Main Differential Diagnoses

  • Neuropathies can be classified based on the main pathologic process into axonal neuropathies, demyelinating neuropathies, or mixed neuropathies

    • Examples of axonopathies include vasculitis; trauma; diabetic neuropathy; drug toxicity; alcoholic neuropathy; amyloid neuropathy; hypothyroidism; polyneuropathy, organomegaly, endocrinopathy, M-protein, and skin changes (POEMS); and hereditary axonal neuropathies such as Charcot-Marie-Tooth disease type 2

    • Examples of demyelinating neuropathies include autoimmune demyelination (Guillain-Barré syndrome and chronic inflammatory demyelinating polyradiculoneuropathy), hereditary demyelinating neuropathies such as Charcot-Marie-Tooth disease type 1, paraproteinemic neuropathy, and diphtheric neuropathy

  • The pathologic changes described here are nonspecific and may be seen in neuropathies of varied etiologies

  • Only a small group of peripheral neuropathies show disease-specific pathologic features including vasculitis, amyloid neuropathy, leprosy, sarcoid, hereditary motor and sensory neuropathies, and neuropathy associated with neoplasms

Fig 1, Peripheral nerve disorders. Toluidine blue–stained section of peripheral nerve reveals large diameter axons with thin myelin sheath ( arrow ), suggestive of demyelination with remyelination.

Fig 2, Peripheral nerve disorders. Wallerian degeneration with macrophage ( arrow ) ingesting myelin and axonal debris.
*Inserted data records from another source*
-- ==== Sys2Proof/Machine/MoverOps.lean ====
section
/-! DEFINITION. The block mover (R284 to R312): channel states, descriptors, bursts, events, chains, halts and bus errors. -/
namespace Sys2Proof.Machine

/-! Channels. -/

/-- Mover channel `n`'s own record. -/
def Blk.ch (b : Blk) (n : Nat) : Chan := Tab.get (fun _ => {}) b.chans n

/-- Replace mover channel `n`'s record; `CHSTAT.STAGED` follows the staging buffer. -/
def Blk.setCh (b : Blk) (n : Nat) (x : Chan) : Blk :=
  { b with chans := Tab.put b.chans n x }.setF (Reg.chStat n) 4 1 (bit (!x.buf.isEmpty))

/-- The MOVER page of a channel. -/
def chPage (n : Nat) : Nat := 0x050 + n / 16

/-- `CHSTAT.STATE`. -/
def Blk.chState (b : Blk) (n : Nat) : Nat := b.rf (Reg.chStat n) 0 3
abbrev chIdle : Nat := 0
abbrev chRunning : Nat := 1
abbrev chEnded : Nat := 2
abbrev chHalted : Nat := 3
abbrev chPaused : Nat := 4
abbrev chRetired : Nat := 5

/-- A channel leaves its path, if it holds one (R291, R311). -/
def Blk.chLeave (b : Blk) (n : Nat) : Blk :=
  if b.paths.held.contains n then
    { b with paths := { b.paths with held := b.paths.held.filter (· ≠ n) } }.clrBit (Reg.chStat n) 5
  else b

/-- A channel's state changes; `CH_RUN`, `CH_HALT` and `CH_RET` follow (R307). Only a channel in RUN holds a path. -/
def Blk.chGo (b : Blk) (n st : Nat) : Blk :=
  let b := if st = chRunning then b else b.chLeave n
  let b := b.setF (Reg.chStat n) 0 3 st
  let b := b.setF (Reg.chRun (n / 16)) (n % 16) 1 (bit (decide (st = chRunning)))
  let b := b.setF (Reg.chHalt (n / 16)) (n % 16) 1 (bit (decide (st = chHalted)))
  b.setF (Reg.chRet (n / 16)) (n % 16) 1 (bit (decide (st = chRetired)))

/-- A fault of the page, with its channel (R307): 0 CFG_REFUSED, 1 PRIV_REFUSED, 2 RETIRED, 3 SEV_REFUSED. -/
def Blk.chFault (b : Blk) (n i : Nat) : Blk := (b.flt (chPage n) i).setF (regKey (chPage n) Reg.hFaultInfo) 0 6 n

/-- The pair in Twin that owns a channel (R306). -/
def Blk.chOwner (b : Blk) (n : Nat) : Option Nat :=
  if b.rb (Reg.ccfg n) 8 && b.twin (b.rf (Reg.ccfg n) 4 4 / 2) then some (b.rf (Reg.ccfg n) 4 4 / 2) else none

/-- The flag that a channel's events set (R296). -/
def Blk.chSev (b : Blk) (n : Nat) : Blk :=
  if b.rb (Reg.ccfg n) 26 then
    if b.sevRefused (b.rf (Reg.ccfg n) 22 4) then b.chFault n 3
    else b.extFlag (b.rf (Reg.ccfg n) 22 4) (b.rf (Reg.ccfg n) 16 6)
  else b

/-- A HALF (8) or FULL (9) event (R295). -/
def Blk.chEvent (b : Blk) (n i : Nat) : Blk := ((b.setBit (Reg.chStat n) i).event (chPage n) (n % 16)).chSev n

/-- The failing address, in the descriptor's form (R300). -/
def Blk.chErrAddr (b : Blk) (n a : Nat) : Blk :=
  (b.setReg (Reg.errAddrLo n) (BitVec.ofNat 32 a)).setReg (Reg.errAddrHi n) (BitVec.ofNat 32 (a / 2 ^ 32))

/-- A channel halts with a code (R300), or is retired (R301). (DEDUCED, log 94). -/
def Blk.chStop (b : Blk) (n st code a : Nat) : Blk :=
  (((((b.chGo n st).setF (Reg.chStat n) 16 4 code).chErrAddr n a).setBit (Reg.chStat n) 10).event (chPage n) (16 + n % 16)).chSev n
    |>.pmMover 0x07 n

/-- A channel halts. (DEDUCED, log 96). -/
def Blk.chHaltAt (b : Blk) (n code a : Nat) : Blk := b.chStop n chHalted code a

/-- The code of a refusal (R300). -/
def haltCode : MErr → Nat
  | .form => 1
  | .region => 2
  | .target => 3
  | .bankOff => 4
  | .ecc => 5

/-! The pattern (R287, R288). -/

/-- One side of a burst. -/
structure Side where
  glob   : Bool
  base   : Nat
  stride : Int
  deriving DecidableEq, Repr

/-- The two sides of a channel's descriptor. -/
def srcSide (c : Chan) : Side := ⟨tbit c.flags 2, c.src, c.sstr⟩
def dstSide (c : Chan) : Side := ⟨tbit c.flags 3, c.dst, c.dstr⟩

/-- The local part of the address of byte (x, y), not yet confined to 40 bits. -/
def Side.loc (s : Side) (x y : Nat) : Int := (s.base % 2 ^ 40 : Nat) + (y : Int) * s.stride + x

/-- Is the address of a byte well formed (R33, R288)? -/
def Side.ok (s : Side) (x y : Nat) : Bool :=
  (if s.glob then decide (s.base / 2 ^ 40 % 2 ^ 15 = 0) else decide (s.base / 2 ^ 40 = 0)) &&
  decide (0 ≤ s.loc x y) && decide (s.loc x y < 2 ^ 40)

/-- The address of a byte in the descriptor's form. -/
def Side.addr (s : Side) (x y : Nat) : Nat := s.base / 2 ^ 40 * 2 ^ 40 + (s.loc x y % 2 ^ 40).toNat

/-- The local address of a byte. -/
def Side.at (s : Side) (x y : Nat) : Nat := (s.loc x y % 2 ^ 40).toNat

/-- The node of a side that lies at another node (R35). -/
def Blk.sideNode (b : Blk) (s : Side) : Option Nat :=
  if s.glob && decide (s.base / 2 ^ 55 ≠ b.node) then some (s.base / 2 ^ 55) else none

/-- Position of the next byte to write (R308). -/
def Blk.chX (b : Blk) (n : Nat) : Nat := b.rf (Reg.posReg n) 0 16
def Blk.chY (b : Blk) (n : Nat) : Nat := b.rf (Reg.posReg n) 16 16

/-- The bytes from the position to the end of its burst (R290). -/
def Blk.burstLen (b : Blk) (n : Nat) : Nat :=
  let c := b.ch n
  let x := b.chX n
  let y := b.chY n
  Nat.min (c.xcnt - x) (Nat.min (64 - (srcSide c).at x y % 64) (64 - (dstSide c).at x y % 64))

/-- The address in `DESC`. -/
def Blk.descAt (b : Blk) (n : Nat) : Nat := b.rf (Reg.desc n) 4 21 * 16

/-- The scratchpad banks that the local bytes at `a` touch. -/
def banksOf (a n : Nat) : List Nat :=
  if unalias a < 0x1800000 then [unalias a / 0x40000, unalias (a + n - 1) / 0x40000] else []

/-- Is a side of the burst local memory of the block, apart from the external window? -/
def Blk.sideLocal (b : Blk) (s : Side) (x y : Nat) : Bool := (b.sideNode s).isNone && decide (place (s.at x y) ≠ .ext)

/-! Eligibility and paths (R284, R291 to R293, R303 to R305). -/

/-- May the mover start a burst or a transfer: not in Sleep, Off or Reset, nor once Sleep is granted (R304)? -/
def Blk.moverOn (b : Blk) : Bool := decide (2 ≤ b.sys.base) && decide (b.sys.base ≠ 0xA) && !(b.rb Reg.pwrStat 8)

/-- Does the power-down of a bank that `len` bytes at `a` touch wait for bursts in flight (R303)? -/
def Blk.bankLeaves (b : Blk) (a len : Nat) : Bool :=
  (banksOf a len).any fun k => match (b.bank k).going with
    | some v => decide (v ≠ 0) && !(b.bank k).begun
    | none => false

/-- May a read of descriptor words start (R290, R303, R304)? -/
def Blk.descFree (b : Blk) (a len : Nat) : Bool := b.moverOn && !(b.bankLeaves a len)

/-- Does the write of the burst leave the block, or belong to the outputs of a pair that is withheld (R305, R317)? -/
def Blk.chBarred (b : Blk) (n : Nat) : Bool :=
  let d := dstSide (b.ch n)
  let own := match b.chOwner n with
    | some p => b.recovering p || b.broken p || b.retired p
    | none => false
  d.ok (b.chX n) (b.chY n) &&
  (if b.sideLocal d (b.chX n) (b.chY n) then own && decide (place (d.at (b.chX n) (b.chY n)) = .packet) else own || !b.seqOpen)

/-- The transfers of channel `n` whose answers are outstanding, those of an earlier run included (R293, R302). -/
def Blk.chXfers (b : Blk) (n : Nat) : List Nat :=
  (b.mp.flatMap fun x => (x.2.q ++ x.2.outst).filterMap fun r => match r.who with
    | .mover k id => if k = n then some id else none
    | _ => none) ++
  (b.fab.ops.filterMap fun o => match o.who with
    | .mover k id => if k = n then some id else none
    | _ => none) ++
  (b.pairs.flatMap fun x => x.2.q.filterMap fun o => match o.act with
    | .chan k id _ _ => if k = n then some id else none
    | .chanRemote k id _ _ => if k = n then some id else none
    | _ => none)

/-- Can the channel's next beat start (R293, R303 to R305)? A burst in flight goes on to its end while Sleep entry waits for it.
(DEDUCED, log 148). -/
def Blk.chReady (b : Blk) (n : Nat) : Bool :=
  let c := b.ch n
  let x := b.chX n
  let y := b.chY n
  let waits := fun (s : Side) => b.sideLocal s x y && b.bankLeaves (s.at x y) (b.burstLen n)
  decide (b.chState n = chRunning) &&
  (match c.phase with
   | .load => b.descFree (b.descAt n) 32
   | .data => !c.outR && !c.outW && decide ((b.chXfers n).length < 4) && !(b.chBarred n) &&
       (if c.burst then decide (2 ≤ b.sys.base) && decide (b.sys.base ≠ 0xA)
        else b.moverOn && !(waits (srcSide c) || waits (dstSide c)))
   | _ => b.descFree (b.descAt n + 0x20) 4)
Fig 3, Peripheral nerve disorders. H&E stain of myelin ovoids in Wallerian degeneration.

Fig 4, Peripheral nerve disorders. Regenerative clusters characterized by groups of small-diameter thinly myelinated axons, indicating axonal regeneration.

Fig 5, Peripheral nerve disorders. Toluidine blue–stained section of a peripheral nerve with chronic axonal neuropathy reveals marked reduction of large-diameter myelinated axons.

Fig 6, Peripheral nerve disorders. Electron microscopy of a peripheral nerve reveals significant small-fiber loss with collagen pockets consisting of Schwann cell processes surrounding collagen fibrils.

Fig 7, Peripheral nerve disorders. Acute necrotizing vasculitis affecting the peripheral nerve (H&E stain).